Bearly Magic: (Bear Meets Girl: BBW Paranormal Shapeshifter Werebear Romance)
Page 12
“Raina!” She grabbed the bars, then cried out as an electrical jolt zapped her. Cole caught her as she fell back, supporting her weight as she jolted back and forth between forms – bear, woman, bear, woman, bear, woman. The world around her melted into a haze, and she could hear Cole shouting her name, but she couldn’t actually make out what he was saying.
“Save Raina,” she choked out, or at least she tried – she couldn’t quite manage to get the words out, when her mouth kept changing into a muzzle, and back again. But Cole seemed to get the message – he laid her down on the concrete floor, and rushed over to the cell. His voice washed over her, as he chanted the unlocking spell, and she focused on the sound to try and anchor herself.
Focus. You at least have to focus long enough to see what’s going on.
She managed to hone her hazy vision in time to see the cell door swing open. Raina was straining against the chains, her eyes wild, as she shouted Angela’s name. Her long, black hair, normally silky and oh-so-perfect, hung in unkempt hanks around her face, making her look like a crazy person, and Angela sobbed with relief, as she watched Cole get to work on the manacles.

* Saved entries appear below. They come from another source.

-- ==== Sys2Proof/Machine/Assembler.lean ====
section
/-! DEFINITION. The notation for commands: assembler lines, 18-digit words and the pseudo-instructions (30_encoding.md R76, R77). It is the
host's side of the port; no step uses it. -/

namespace Sys2Proof.Machine

/-- The mnemonics of 30_encoding.md R72, in capitals (R76). -/
def mnemonicOp : List Char → Option Byte
  | ['N', 'O', 'P'] => some 0x00
  | ['C', 'L', 'R'] => some 0x01
  | ['R', 'D', 'S', 'T'] => some 0x02
  | ['C', 'L', 'R', 'T'] => some 0x10
  | ['P', 'U', 'S', 'H', 'T'] => some 0x11
  | ['C', 'L', 'R', 'K'] => some 0x12
  | ['P', 'U', 'S', 'H', 'K'] => some 0x13
  | ['C', 'L', 'R', 'M'] => some 0x14
  | ['P', 'U', 'S', 'H', 'M'] => some 0x15
  | ['S', 'E', 'T', 'N', 'O', 'W'] => some 0x16
  | ['S', 'E', 'T', 'S', 'T', 'E', 'P'] => some 0x17
  | ['S', 'E', 'T', 'D', 'I', 'G'] => some 0x18
  | ['R', 'D', 'K', 'L', 'E', 'N'] => some 0x20
  | ['R', 'D', 'K'] => some 0x21
  | ['R', 'D', 'D', 'L', 'E', 'N'] => some 0x22
  | ['R', 'D', 'D'] => some 0x23
  | ['R', 'D', 'C', 'L', 'E', 'N'] => some 0x24
  | ['R', 'D', 'C'] => some 0x25
  | ['B', '3', '2', 'D', 'E', 'C'] => some 0x30
  | ['H', 'M', 'A', 'C'] => some 0x31
  | ['T', 'O', 'T', 'P'] => some 0x32
  | ['T', 'O', 'T', 'P', 'T'] => some 0x33
  | _ => none

/-- A character that belongs to the word it stands in: neither the blank that separates words nor the `;` of a comment (R76). -/
def isWordChar (c : Char) : Bool := c != ' ' && c != ';'

/-- The value of a digit in a base of at most 16. -/
def digitValue (base : Nat) (c : Char) : Option Nat :=
  let v :=
    if 48 ≤ c.toNat ∧ c.toNat ≤ 57 then c.toNat - 48
    else if 65 ≤ c.toNat ∧ c.toNat ≤ 70 then c.toNat - 55
    else if 97 ≤ c.toNat ∧ c.toNat ≤ 102 then c.toNat - 87
    else base
  if v < base then some v else none

/-- The digits of a number, the most significant first, added to what stands before them. -/
def digitsValue (base : Nat) (acc : Nat) : List Char → Option Nat
  | [] => some acc
  | c :: rest =>
    match digitValue base c with
    | none => none
    | some v => digitsValue base (acc * base + v) rest

/-- A number: hexadecimal after `0x`, else decimal (R76). -/
def numberValue : List Char → Option Nat
  | '0' :: 'x' :: d :: rest => digitsValue 16 0 (d :: rest)
  | d :: rest => digitsValue 10 0 (d :: rest)
  | [] => none

/-- An `arg` and what stands after it: a character in single quotes (code 39), or a number (R76). -/
def argValue (cs : List Char) : Option (Nat × List Char) :=
  match cs with
  | q :: c :: q' :: rest =>
    if q.toNat = 39 ∧ q'.toNat = 39 ∧ c.toNat < 128 then some (c.toNat, rest)
    else (numberValue (cs.takeWhile isWordChar)).map (·, cs.dropWhile isWordChar)
  | _ => (numberValue (cs.takeWhile isWordChar)).map (·, cs.dropWhile isWordChar)

/-- The blanks at the front dropped. -/
def dropBlanks (cs : List Char) : List Char := cs.dropWhile (· == ' ')

/-- Nothing but blanks and a comment is left (R76). -/
def endsLine (cs : List Char) : Bool :=
  match dropBlanks cs with
  | [] => true
  | c :: _ => c == ';'

/-- ARG from what follows the mnemonic; a missing `arg` assembles as 0 (R76). -/
def lineArg (cs : List Char) : Option Word64 :=
  if endsLine cs then some 0
  else
    match argValue (dropBlanks cs) with
    | none => none
    | some (n, rest) => if n < 2 ^ 64 ∧ endsLine rest then some (BitVec.ofNat 64 n) else none

/-- The command word of one line, `MNEMONIC` or `MNEMONIC arg` (R76); `none` when the line is not of that form (notes/assumptions/11.md). -/
def assembleLine (line : List Char) : Option Word72 :=
  match mnemonicOp ((dropBlanks line).takeWhile isWordChar), lineArg ((dropBlanks line).dropWhile isWordChar) with
  | some op, some arg => some (commandWord op arg)
  | _, _ => none

/-- A hexadecimal digit, a letter in capitals. -/
def hexDigit (n : Nat) : Char := if n < 10 then Char.ofNat (48 + n) else Char.ofNat (55 + n)

/-- A command word as 18 hexadecimal digits, the two of OP first (R76). -/
def hexWord (w : Word72) : List Char :=
  (List.range 18).map fun i => hexDigit (w.toNat / 16 ^ (17 - i) % 16)

/-- `LOADT` (R77). -/
def loadT (chars : List Byte) : List Instr := .clrt :: chars.map .pusht

/-- `LOADK` (R77). -/
def loadK (bytes : List Byte) : List Instr := .clrk :: bytes.map .pushk

/-- `LOADM` (R77). -/
def loadM (bytes : List Byte) : List Instr := .clrm :: bytes.map .pushm

/-- `READK`, `n` being the value RDKLEN returns (R77). -/
def readK (n : Nat) : List Instr := .rdklen :: (List.range n).map fun i => .rdk (BitVec.ofNat 64 i)

/-- `READD`, `n` being the value RDDLEN returns (R77). -/
def readD (n : Nat) : List Instr := .rddlen :: (List.range n).map fun i => .rdd (BitVec.ofNat 64 i)

/-- `READC`, `n` being the value RDCLEN returns (R77). -/
def readC (n : Nat) : List Instr := .rdclen :: (List.range n).map fun i => .rdc (BitVec.ofNat 64 i)

end Sys2Proof.Machine
end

“Well, well, look what we have here?”
Angela’s blood froze, at the sound of Garrison’s voice. She tried to turn her head in the direction of his footsteps, but she couldn’t manage to move, so she didn’t see him until he was almost atop her. Tears smarted in her eyes, as she looked up at him – in some ways he looked so much the same, with his sandy brown hair, and his cornflower blue eyes, and his long, lean, almost gangly form. But those eyes, once filled with kindness, were icy cold, and that long, lean body of his, had filled out a bit more. He was dressed all in black, with a long leather duster flowing around him. Flanking him were two huge shifter men, also dressed in black and their heads shaven. They had flat faces with blocky features, and merciless eyes, that coated Angela’s heart in a layer of ice.
“My dear sister,” he said, crouching down beside Angela, as his lips curved into a smile – a smile that didn’t quite reach his eyes. “I’m so glad you’ve come. You’ve made it just in time to be part of all the excitement.” He reached out to touch her face. “It’s just too bad you had to be so reckless as to touch the bars. You really should have known better.”
“Get away from her!” Cole shouted, rushing forward, but one of the shifters who’d accompanied Garrison had kicked the door shut with one of his boots. Rubber soled boots, Angela noted with some resentment. Why didn’t she just try kicking the door first?
Yeah, like that would have worked.
“I think you’ll find it significantly harder to get out, than it was to get in,” Garrison sneered. He rose to his feet, and slid his hands to his pockets, as he strolled over to the cell. “I forced the last mage I captured to place a special seal around several of my cells that would prevent mages from being able to use their powers to get out.”
“You bastard,” Cole said hoarsely, his eyes wild as he stared at Garrison through the bars.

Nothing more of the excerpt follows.